The first house we stayed in was a newly built rented one. I remember the starkness of it and the sodden, muddy front yard with little green spikes of newly planted grass bravely doing battle with the thick, sticky, red mud. Mostly I remember the mud – it was everywhere, it followed everyone around the house, its redness staining everything it touched. I remember my mother’s despair. She was a very house proud woman and we had always lived in a meticulously clean and tidy environment. That mud slowly and insidiously took over her life and ate away at her composure. It took shape on the floor, on the walls and on the furniture. And when the rain finally stopped and the mud turned to dust which settled in every nook and cranny, the war took on a different and more subtle tone.

I remember friendly neighbours, open gates and offers of ice cold drinks for the rabble of children that hurtled up and down the neighbourhood on their bicycles, stopping here and there for a pit stop when the hot sun became too much. I remember the rather strange lady that lived next door with the German Sheppard called ‘Otto’ and a swimming pool. How we used to laugh when she stood in her garden calling the dog – “Otto, Otto!” in a singsong voice that, for some reason best known to children, seemed immensely funny at the time.

I remember our favourite neighbours on the corner who had a donkey in their garden and an endless supply of biscuits and cooldrink in their house! Mr ‘Neighbour-on- the–Corner’ also had an endless supply of Chinese puzzles that kept us busy for hours and an endless supply of patience that kept us coming back.

SCHOOL DAYS

I hated school! No matter how hard I try I can only remember unpleasant times and a great burning desire to leave. I went to an all girls school where I was an indifferent student and a solitary teenager who found it difficult to fit in with the silly, spiteful ‘girls brigade’ of giggling, fashion obsessed robots.

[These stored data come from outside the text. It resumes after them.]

/-- The fields of a register. A counter register has none here: its 64 bits are held whole. -/
def regFields : Reg → List Fld
  | .glbPartId => [glbPartIdPart, glbPartIdFamily, glbPartIdVariant, glbPartIdMajor, glbPartIdMinor]
  | .glbCaps => [glbCapsAbiMajor, glbCapsAbiMinor, glbCapsMacsec, glbCapsDuo, glbCapsPolledDb, glbCapsL1Wake, glbCapsDescV2, glbCapsDescV1]
  | .glbBootStat => [glbBootStatStage, glbBootStatCause]
  | .glbSeal => [glbSealKey]
  | .glbSealStatus => [glbSealStatusState, glbSealStatusCode, glbSealStatusWhere]
  | .glbRestart => [glbRestartKey]
  | .glbDeviceId => [glbDeviceIdId]
  | .glbLaneFail => [glbLaneFailFail]
  | .glbSealDigest => [glbSealDigestDigest]
  | .glbCfgRefused => [glbCfgRefusedCfgWriteRefused, glbCfgRefusedOffset]
  | .glbCfgRefusedInfo => [glbCfgRefusedInfoCause, glbCfgRefusedInfoPort, glbCfgRefusedInfoAgent, glbCfgRefusedInfoCode]
  | .glbCfgRefusedCnt => [glbCfgRefusedCntCount]
  | .glbReadBank => [glbReadBankActive]
  | .glbTurnCommit => [glbTurnCommitGo, glbTurnCommitDiscard]
  | .glbTurnStat => [glbTurnStatState, glbTurnStatResult, glbTurnStatCode, glbTurnStatActive]
  | .glbTurnWhere => [glbTurnWhereWhere]
  | .glbTurnTimeNs => [glbTurnTimeNsNs]
  | .glbTurnTimeSecLo => [glbTurnTimeSecLoSec]
  | .glbTurnTimeSecHi => [glbTurnTimeSecHiSec]
  | .fltFirstSrc => [fltFirstSrcValid, fltFirstSrcSrc]
  | .fltFirstSev => [fltFirstSevEscalated, fltFirstSevSev]
  | .fltFirstTimeLo => [fltFirstTimeLoNs]
  | .fltFirstTimeHi => [fltFirstTimeHiSec]
  | .fltFirstInj => [fltFirstInjInj]
  | .fltFirstInfo => [fltFirstInfoInfo]
  | .fltOverflow => [fltOverflowOverflow]
  | .fltAck => [fltAckClear, fltAckClass]
  | .fltInject => [fltInjectArmed, fltInjectReact, fltInjectKind, fltInjectCount, fltInjectSrc]
  | .fltQuietTime => [fltQuietTimeQuiet]
  | .fltRecoveryCount => [fltRecoveryCountCount]
  | .fltHealthCfg => [fltHealthCfgTest, fltHealthCfgHealthThreshold, fltHealthCfgHealthPeriod]
  | .fltStat => [fltStatFatal, fltStatResetReq, fltStatRestartRefused, fltStatMode, fltStatHealth, fltStatEvtHeld]
  | .fltRestore => [fltRestoreGo, fltRestoreResult, fltRestoreKind, fltRestoreInstance]
  | .fltClassStat => [fltClassStatActive, fltClassStatUnacked, fltClassStatSev, fltClassStatQuietLeft]
  | .fltClassCnt => [fltClassCntCount]
  | .pwrBudget => [pwrBudgetReserve, pwrBudgetWatts]
  | .pwrCtrl => [pwrCtrlEvt, pwrCtrlDeferMax]
  | .pwrStat => [pwrStatBase, pwrStatHeld, pwrStatQueued]
  | .pwrGrantStatus => [pwrGrantStatusOp, pwrGrantStatusOutcome, pwrGrantStatusReason, pwrGrantStatusUnit]
  | .pwrThermCfg => [pwrThermCfgAlertN, pwrThermCfgTripN, pwrThermCfgAlert]
  | .pwrOp => [pwrOpEn, pwrOpClass, pwrOpPips]
  | .pwrTemp => [pwrTempValid, pwrTempDegc]
  | .pwrClkGate0 => [pwrClkGate0Gate]
  | .pwrClkGate1 => [pwrClkGate1Gate]
  | .pwrClkStat => [pwrClkStatRootLock, pwrClkStatLock]
  | .pwrCnt => []
  | .todCtrl => [todCtrlStep, todCtrlOffset, todCtrlPpsMode, todCtrlPpsOutEn]
  | .todStat => [todStatStepPending, todStatPpsSeen, todStatPpsMissing, todStatPpsOutside]
  | .todNowNs => [todNowNsNs]
  | .todNowFrac => [todNowFracFrac]
  | .todNowSecLo => [todNowSecLoSec]
  | .todNowSecHi => [todNowSecHiSec]
  | .todSetNs => [todSetNsNs]
  | .todSetFrac => [todSetFracFrac]
  | .todSetSecLo => [todSetSecLoSec]
  | .todSetSecHi => [todSetSecHiSec]
  | .todAdj => [todAdjAdj]
  | .todOffset => [todOffsetOffset]
  | .todPpsCfg => [todPpsCfgEvt, todPpsCfgPpsDelay]
  | .todPpsWindow => [todPpsWindowWindow]
  | .todPpsCapNs => [todPpsCapNsNs]
  | .todPpsCapFrac => [todPpsCapFracFrac]
  | .todPpsCapSecLo => [todPpsCapSecLoSec]
  | .todPpsCapSecHi => [todPpsCapSecHiSec]
  | .todPpsOutCfg => [todPpsOutCfgWidth, todPpsOutCfgOffset]
  | .todPpsEdges => [todPpsEdgesCount]
  | .todPpsGlitch => [todPpsGlitchCount]
  | .todPpsReject => [todPpsRejectCount]
  | .hifPortRole => [hifPortRolePrimary, hifPortRoleRoles]
  | .hifPollPeriod => [hifPollPeriodPeriod]
  | .hifPrefetchStat => [hifPrefetchStatUsed]
  | .hifEvtRoute => [hifEvtRouteEn, hifEvtRouteRing]
  | .hifAdminBaseLo => [hifAdminBaseLoBase]
  | .hifAdminBaseHi => [hifAdminBaseHiBase]
  | .hifAdminCfg => [hifAdminCfgEn, hifAdminCfgIrqEn, hifAdminCfgVer, hifAdminCfgLog2, hifAdminCfgVector]
  | .hifAdminStat => [hifAdminStatState, hifAdminStatErr, hifAdminStatHead]
  | .hifPortStat => [hifPortStatLinkUp, hifPortStatBme, hifPortStatDState, hifPortStatL1, hifPortStatRings]
  | .hifDenied => [hifDeniedValid, hifDeniedWrite, hifDeniedOffset]
  | .hifCnt => []
  | .hifMsixPba => [hifMsixPbaPend]
  | .hifMsixAddr => [hifMsixAddrAddr]
  | .hifMsixUpper => [hifMsixUpperAddr]
  | .hifMsixData => [hifMsixDataData]
  | .hifMsixCtrl => [hifMsixCtrlMask]
  | .secStat => [secStatOwner, secStatRngOk, secStatKeyReady, secStatBootSet, secStatRevoked, secStatMinSvn]
  | .secLeafLo => [secLeafLoNext]
  | .secLeafHi => [secLeafHiNext]
  | .secTagWrites => [secTagWritesCount]
  | .secSerial => [secSerialId]
  | .secIdcode => [secIdcodeId]
  | .secLotLo => [secLotLoId]
  | .secLotHi => [secLotHiId]
  | .secMeas => [secMeasDigest]
  | .secTag => [secTagTag]
  | .pmuTraceRings => [pmuTraceRingsPkt, pmuTraceRingsInsn]
  | .pmuDumpCfg => [pmuDumpCfgEn, pmuDumpCfgKind, pmuDumpCfgFamily, pmuDumpCfgDie, pmuDumpCfgRing]
  | .pmuDumpPeriod => [pmuDumpPeriodPeriod]
  | .pmuDumpSel => [pmuDumpSelFirst, pmuDumpSelCount]
  | .pmuDumpSeq => [pmuDumpSeqSeq]
  | .pmuTracePpl => [pmuTracePplEn, pmuTracePplMode, pmuTracePplN]
  | .pmuTraceCore => [pmuTraceCoreEn, pmuTraceCoreN]
  | .pmuCnt => []
  | .prtPortCfg => [prtPortCfgEn, prtPortCfgSpeed, prtPortCfgFec, prtPortCfgFirstLane]
  | .prtLanePol => [prtLanePolRxInv, prtLanePolTxInv]
  | .prtPtpAdj => [prtPtpAdjIngAdj, prtPtpAdjEgrAdj]
  | .mscCtrl => [mscCtrlPnThresh]
  | .mscBulkCtrl => [mscBulkCtrlGo, mscBulkCtrlBusy]
  | .mscPnNear => [mscPnNearNear]
  | .mscCnt => []
  | .mscSecyCfg => [mscSecyCfgEn, mscSecyCfgProtect, mscSecyCfgConf, mscSecyCfgIncludeSci, mscSecyCfgEs, mscSecyCfgScb, mscSecyCfgValidate, mscSecyCfgCipher, mscSecyCfgConfOffset, mscSecyCfgReplayProtect]
  | .mscSecyTx => [mscSecyTxTxAn, mscSecyTxNextAn, mscSecyTxArmed, mscSecyTxSaGroup]
  | .mscSecyWin => [mscSecyWinReplayWindow]
  | .mscSecySciLo => [mscSecySciLoSci]
  | .mscSecySciHi => [mscSecySciHiSci]
  | .mscRxscCfg => [mscRxscCfgEn, mscRxscCfgSecy, mscRxscCfgSaGroup]
  | .mscRxscSciLo => [mscRxscSciLoSci]
  | .mscRxscSciHi => [mscRxscSciHiSci]
  | .mscSaCtrl => [mscSaCtrlInUse, mscSaCtrlReady]
  | .mscSaSsci => [mscSaSsciSsci]
  | .mscSaPnLo => [mscSaPnLoPn]
  | .mscSaPnHi => [mscSaPnHiPn]
  | .mscSaKey => [mscSaKeyKey]
  | .mscSaSalt => [mscSaSaltSalt]
  | .pplCtrl => [pplCtrlDrained, pplCtrlDrain, pplCtrlEnable]
  | .pplHoldCfg => [pplHoldCfgHoldTimeout]
  | .pplTurnStat => [pplTurnStatActiveTurn, pplTurnStatDraining, pplTurnStatOldInflight]
  | .pplHoldStat => [pplHoldStatHighWater, pplHoldStatOccupancy]
  | .pplUnresDrop => [pplUnresDropCount]
  | .pplUnresDefault => [pplUnresDefaultCount]
  | .pplPortCfg => [pplPortCfgCtEn, pplPortCfgClsLevel, pplPortCfgStartState, pplPortCfgPortMeta]
  | .pplPortDefLo => [pplPortDefLoProg, pplPortDefLoZprof, pplPortDefLoExc, pplPortDefLoReason, pplPortDefLoTc, pplPortDefLoInsert]
  | .pplPortDefHi => [pplPortDefHiZone, pplPortDefHiKeyMode, pplPortDefHiKeyLevel, pplPortDefHiProg]
  | .pplRangeCfg => [pplRangeCfgEn, pplRangeCfgInv, pplRangeCfgLevel, pplRangeCfgSrc]
  | .pplRangeBounds => [pplRangeBoundsHi, pplRangeBoundsLo]
  | .pplZprof => [pplZprofOverloadPolicy, pplZprofInsertFailPolicy, pplZprofSymmetric]
  | .pplReason => [pplReasonDisp, pplReasonTrunc, pplReasonRate, pplReasonBurst]
  | .pplReasonCnt => []
  | .pplPuntDrop => []
  | .tmgQcfgA => [tmgQcfgAExpress, tmgQcfgADeep, tmgQcfgAPool, tmgQcfgAAlpha, tmgQcfgAMin]
  | .tmgQcfgB => [tmgQcfgBSpillThresh, tmgQcfgBPageMax]
  | .tmgQcfgC => [tmgQcfgCAgeLimit]
  | .tmgQstat => [tmgQstatState, tmgQstatCells]
  | .tmgNat64Pfx0 => [tmgNat64Pfx0Pfx]
  | .tmgNat64Pfx12 => [tmgNat64Pfx12Pfx]
  | .tmgActDrop => []
  | .tmgMirror => [tmgMirrorEn, tmgMirrorHost, tmgMirrorTrunc, tmgMirrorQid]
  | .tmgSampler => [tmgSamplerEn, tmgSamplerN]
  | .tmgCellFree => [tmgCellFreeCount]
  | .tmgCellQueued => [tmgCellQueuedCount]
  | .tmgCellInflight => [tmgCellInflightCount]
  | .tmgPool => [tmgPoolSize]
  | .tmgPoolUsed => [tmgPoolUsedUsed]
  | .tmgIngLimit => [tmgIngLimitPuntLimit, tmgIngLimitIngLimit]
  | .tmgBufLatch => [tmgBufLatchValid, tmgBufLatchKind, tmgBufLatchReq]
  | .tmgBufLatchAddr => [tmgBufLatchAddrAddr]
  | .tmgTallyCfg => [tmgTallyCfgEn, tmgTallyCfgAuditReclaim, tmgTallyCfgAuditPeriod]
  | .tmgTallyStat => [tmgTallyStatRunning, tmgTallyStatMismatch, tmgTallyStatLeakValid, tmgTallyStatSuspects]
  | .tmgTallyLeakPtr => [tmgTallyLeakPtrOwner, tmgTallyLeakPtrPtr]
  | .tmgEditConflict => []
  | .tmgPtpMiss => []
  | .tmgCnt => []
  | .schSubCfg => [schSubCfgEn, schSubCfgPrio, schSubCfgWeight, schSubCfgParent]
  | .schSubCir => [schSubCirRst, schSubCirRate]
  | .schSubPir => [schSubPirRst, schSubPirRate]
  | .schSubBurst => [schSubBurstRst, schSubBurstPbs, schSubBurstCbs]
  | .schSubQ => [schSubQSample, schSubQGate, schSubQPrio, schSubQWeight]
  | .schSvcCfg => [schSvcCfgEn, schSvcCfgPrio, schSvcCfgWeight, schSvcCfgParent]
  | .schSvcCir => [schSvcCirRst, schSvcCirRate]
  | .schSvcPir => [schSvcPirRst, schSvcPirRate]
  | .schSvcBurst => [schSvcBurstRst, schSvcBurstPbs, schSvcBurstCbs]
  | .schPortCfg => [schPortCfgEn, schPortCfgLenAdj, schPortCfgTxLat]
  | .schPortPir => [schPortPirRst, schPortPirRate]
  | .schPortBurst => [schPortBurstRst, schPortBurstPbs, schPortBurstCbs]
  | .schGateCtrl => [schGateCtrlGateEn, schGateCtrlConfigChange, schGateCtrlPending, schGateCtrlErr, schGateCtrlAdminLen]
  | .schGateBaseNs => [schGateBaseNsNs]
  | .schGateBaseSecLo => [schGateBaseSecLoSec]
  | .schGateBaseSecHi => [schGateBaseSecHiSec]
  | .schGateCycle => [schGateCycleCycle]
  | .schGateExt => [schGateExtExt]
  | .schGateChgNs => [schGateChgNsChg]
  | .schGateChgSecLo => [schGateChgSecLoChg]
  | .schGateChgSecHi => [schGateChgSecHiChg]
  | .schGateOper => [schGateOperStates, schGateOperIndex, schGateOperOperLen]
  | .schSampleCfg => [schSampleCfgEn, schSampleCfgRing, schSampleCfgPeriod]
  | .schCnt => []
  | .fslCtrl => [fslCtrlRebuild, fslCtrlSweepNow]
  | .fslStat => [fslStatState, fslStatSlot, fslStatRebuilding, fslStatSweeping]
  | .fslOcc => [fslOccStashOcc, fslOccLedgerOcc]
  | .fslCompactCnt => [fslCompactCntCount]
  | .fslWideCnt => [fslWideCntCount]
  | .fslCheckAddr => [fslCheckAddrValid, fslCheckAddrBucket, fslCheckAddrSlot]
  | .fslCnt => []
  | .fstCtrl => [fstCtrlSwSeed, fstCtrlEnable]
  | .fstStat => [fstStatRebuildActive, fstStatTakeoverSlot, fstStatTakeoverActive, fstStatSpareAvail, fstStatClearing, fstStatReady]
  | .fstMaxKicks => [fstMaxKicksKicks]
  | .fstAgeCfg => [fstAgeCfgAgeTick]
  | .fstSweepCfg => [fstSweepCfgEn, fstSweepCfgInterval]
  | .fstAgeNow => [fstAgeNowNow]
  | .fstGuardCfg => [fstGuardCfgReinsertGuard, fstGuardCfgStashRetry]
  | .fstSeed => [fstSeedSeed]
  | .fstSaveBaseLo => [fstSaveBaseLoBase]
  | .fstSaveBaseHi => [fstSaveBaseHiBase]
  | .fstTakeover => [fstTakeoverGo, fstTakeoverSlot]
  | .fslSliceMap => [fslSliceMapState, fslSliceMapPhys]
  | .fstTprof => [fstTprofToOdd, fstTprofToEven]
  | .fstTprofAct => [fstTprofActDelete, fstTprofActNotify, fstTprofActExport, fstTprofActNatReturn, fstTprofActDuoDelete]
  | .fstIns => [fstInsTprof, fstInsNoage, fstInsExport, fstInsPinned]
  | .fstNatBase => [fstNatBaseBase]
  | .fstBeCfg => [fstBeCfgProbe]
  | .fstIpfixCfg => [fstIpfixCfgEn, fstIpfixCfgToRing, fstIpfixCfgRing, fstIpfixCfgMsgMax, fstIpfixCfgFlush]
  | .fstIpfixDomain => [fstIpfixDomainDomain]
  | .fstIpfixTimers => [fstIpfixTimersTmplRefresh, fstIpfixTimersActive]
  | .fstCnt => []
  | .fstColl => [fstCollEn, fstCollPipe, fstCollTmpl]
  | .fstCollZlo => [fstCollZloZone]
  | .fstCollZhi => [fstCollZhiZone]
  | .fwdStat => [fwdStatFdbOcc]
  | .fwdFdbAge => [fwdFdbAgeEn, fwdFdbAgeTimeout, fwdFdbAgeTick]
  | .fwdFdbNow => [fwdFdbNowNow]
  | .fwdLearnCfg => [fwdLearnCfgNotifyLearn, fwdLearnCfgNotifyMove, fwdLearnCfgNotifyAge]
  | .fwdRmacLo => [fwdRmacLoMacLo]
  | .fwdRmacHi => [fwdRmacHiValid, fwdRmacHiMacHi]
  | .fwdMtu => [fwdMtuMtu]
  | .fwdLport => [fwdLportLearn, fwdLportBdMode, fwdLportBd, fwdLportPvid]
  | .fwdEgr => [fwdEgrTagged, fwdEgrDefNode, fwdEgrTcMap]
  | .fwdCnt => []
  | .fwdSubBase => [fwdSubBaseBase]
  | .fwdSubValid => [fwdSubValidCount]
  | .duoCtrl => [duoCtrlEn, duoCtrlYield, duoCtrlDigestNow, duoCtrlDigestPeriod]
  | .duoStat => [duoStatReconciling, duoStatYielding, duoStatShadow]
  | .duoTimers => [duoTimersLeaseTimeout, duoTimersLeasePeriod]
  | .duoSyncCfg => [duoSyncCfgVersions, duoSyncCfgDeltaEvery, duoSyncCfgRetx, duoSyncCfgStrictWait, duoSyncCfgRetry]
  | .duoYieldMask => [duoYieldMaskMask]
  | .duoMacLo => [duoMacLoMacLo]
  | .duoMacHi => [duoMacHiMacHi]
  | .duoRetxBase => [duoRetxBaseBase]
  | .duoPartnerCfg => [duoPartnerCfgEn, duoPartnerCfgAltEn, duoPartnerCfgDevice]
  | .duoPartnerPort => [duoPartnerPortPort, duoPartnerPortAltPort]
  | .duoPartnerSqid => [duoPartnerSqidQid]
  | .duoPartnerTqid => [duoPartnerTqidQid]
  | .duoPartnerAsqid => [duoPartnerAsqidQid]
  | .duoPartnerAtqid => [duoPartnerAtqidQid]
  | .duoPartnerMacLo => [duoPartnerMacLoMacLo]
  | .duoPartnerMacHi => [duoPartnerMacHiMacHi]
  | .duoPartnerStat => [duoPartnerStatState, duoPartnerStatVer, duoPartnerStatPeerYield, duoPartnerStatReason, duoPartnerStatPass, duoPartnerStatUnacked]
  | .duoPartnerBoot => [duoPartnerBootPeerBoot]
  | .duoCnt => []
  | .tskCtrl => [tskCtrlEnable, tskCtrlSvcTimeout]
  | .tskStat => [tskStatItemsFree, tskStatBufFree]
  | .tskMemBase => [tskMemBaseBase]
  | .tskHistSel => [tskHistSelWq]
  | .tskHistBin => [tskHistBinCount]
  | .tskPuntRoute => [tskPuntRouteToRing, tskPuntRouteSpread, tskPuntRouteTarget]
  | .tskAgeRoute => [tskAgeRouteEn, tskAgeRouteWq]
  | .tskGroupCfg => [tskGroupCfgSlot, tskGroupCfgEntry]
  | .tskCoreCtrl => [tskCoreCtrlRun, tskCoreCtrlReset, tskCoreCtrlGroup]
  | .tskCoreStat => [tskCoreStatState, tskCoreStatItems]
  | .tskCoreBusy => []
  | .tskWqCfg => [tskWqCfgEn, tskWqCfgMode, tskWqCfgPrio, tskWqCfgGroups]
  | .tskWqLimit => [tskWqLimitDepthMax, tskWqLimitInflightMax]
  | .tskWqStat => [tskWqStatDepth, tskWqStatInflight]
  | .tskCnt => []
  | .hbmPartCfg => [hbmPartCfgFlowBase, hbmPartCfgDeepBase, hbmPartCfgCtrBase, hbmPartCfgTblBase]
  | .hbmPageCtrl => [hbmPageCtrlTallyEn, hbmPageCtrlAuditReclaim, hbmPageCtrlPdBase, hbmPageCtrlAuditPeriod]
  | .hbmPageFree => [hbmPageFreeCount]
  | .hbmPageLatch => [hbmPageLatchValid, hbmPageLatchKind, hbmPageLatchReq]
  | .hbmPageLatchPtr => [hbmPageLatchPtrPtr]
  | .hbmCnt => []
  | .pmcCtrl => [pmcCtrlFreeze, pmcCtrlDumpMask]
  | .pmcCycLo => [pmcCycLoCyc]
  | .pmcCycHi => [pmcCycHiCyc]
  | .pmcCntCfg => [pmcCntCfgEn, pmcCntCfgEdge, pmcCntCfgChain, pmcCntCfgOvf, pmcCntCfgEvent]
  | .pmcCntLo => [pmcCntLoCnt]
  | .pmcCntHi => [pmcCntHiCnt]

When I informed my mother that I had decided to leave school halfway through my Form IV year, she took it in her stride and told me that I could only leave if I found a job as I was not going to sit around the house all day doing nothing. Maybe she thought I would be daunted enough to back down but so determined was I to leave school that within the week I had found a job and so ended a period of time in my life that I look back on now with no more pleasure than I felt then.

So, at age sixteen, I stepped out into the real world and my life took on a new shape and form.
Watch this space for the next thrilling instalment! LOL

4 comments:

Jayne :) said...

Don't want to bore you all to tears - there's rather a lot of it!

Thought it might be easier to read in smaller instalments :)

Unknown said...

Hello Jayne!

Thank you for sharing your trip down memory lane. I imagine you have a cranium full of splendid and not so splendid stories of the past.

I am not aware of the reason that your family relocated to such a far off place. If it's not too bothersome, perhaps you could share a detail or two. I'd love to hear about it!

Jayne :) said...

Hey CD - plans to do the next instalment tomorrow. Just wasn't sure if anyone would be interested!

It gets racier - promise ;-)

LOL

morgetron said...

What a story! Thanks! I'm awaiting the next installment.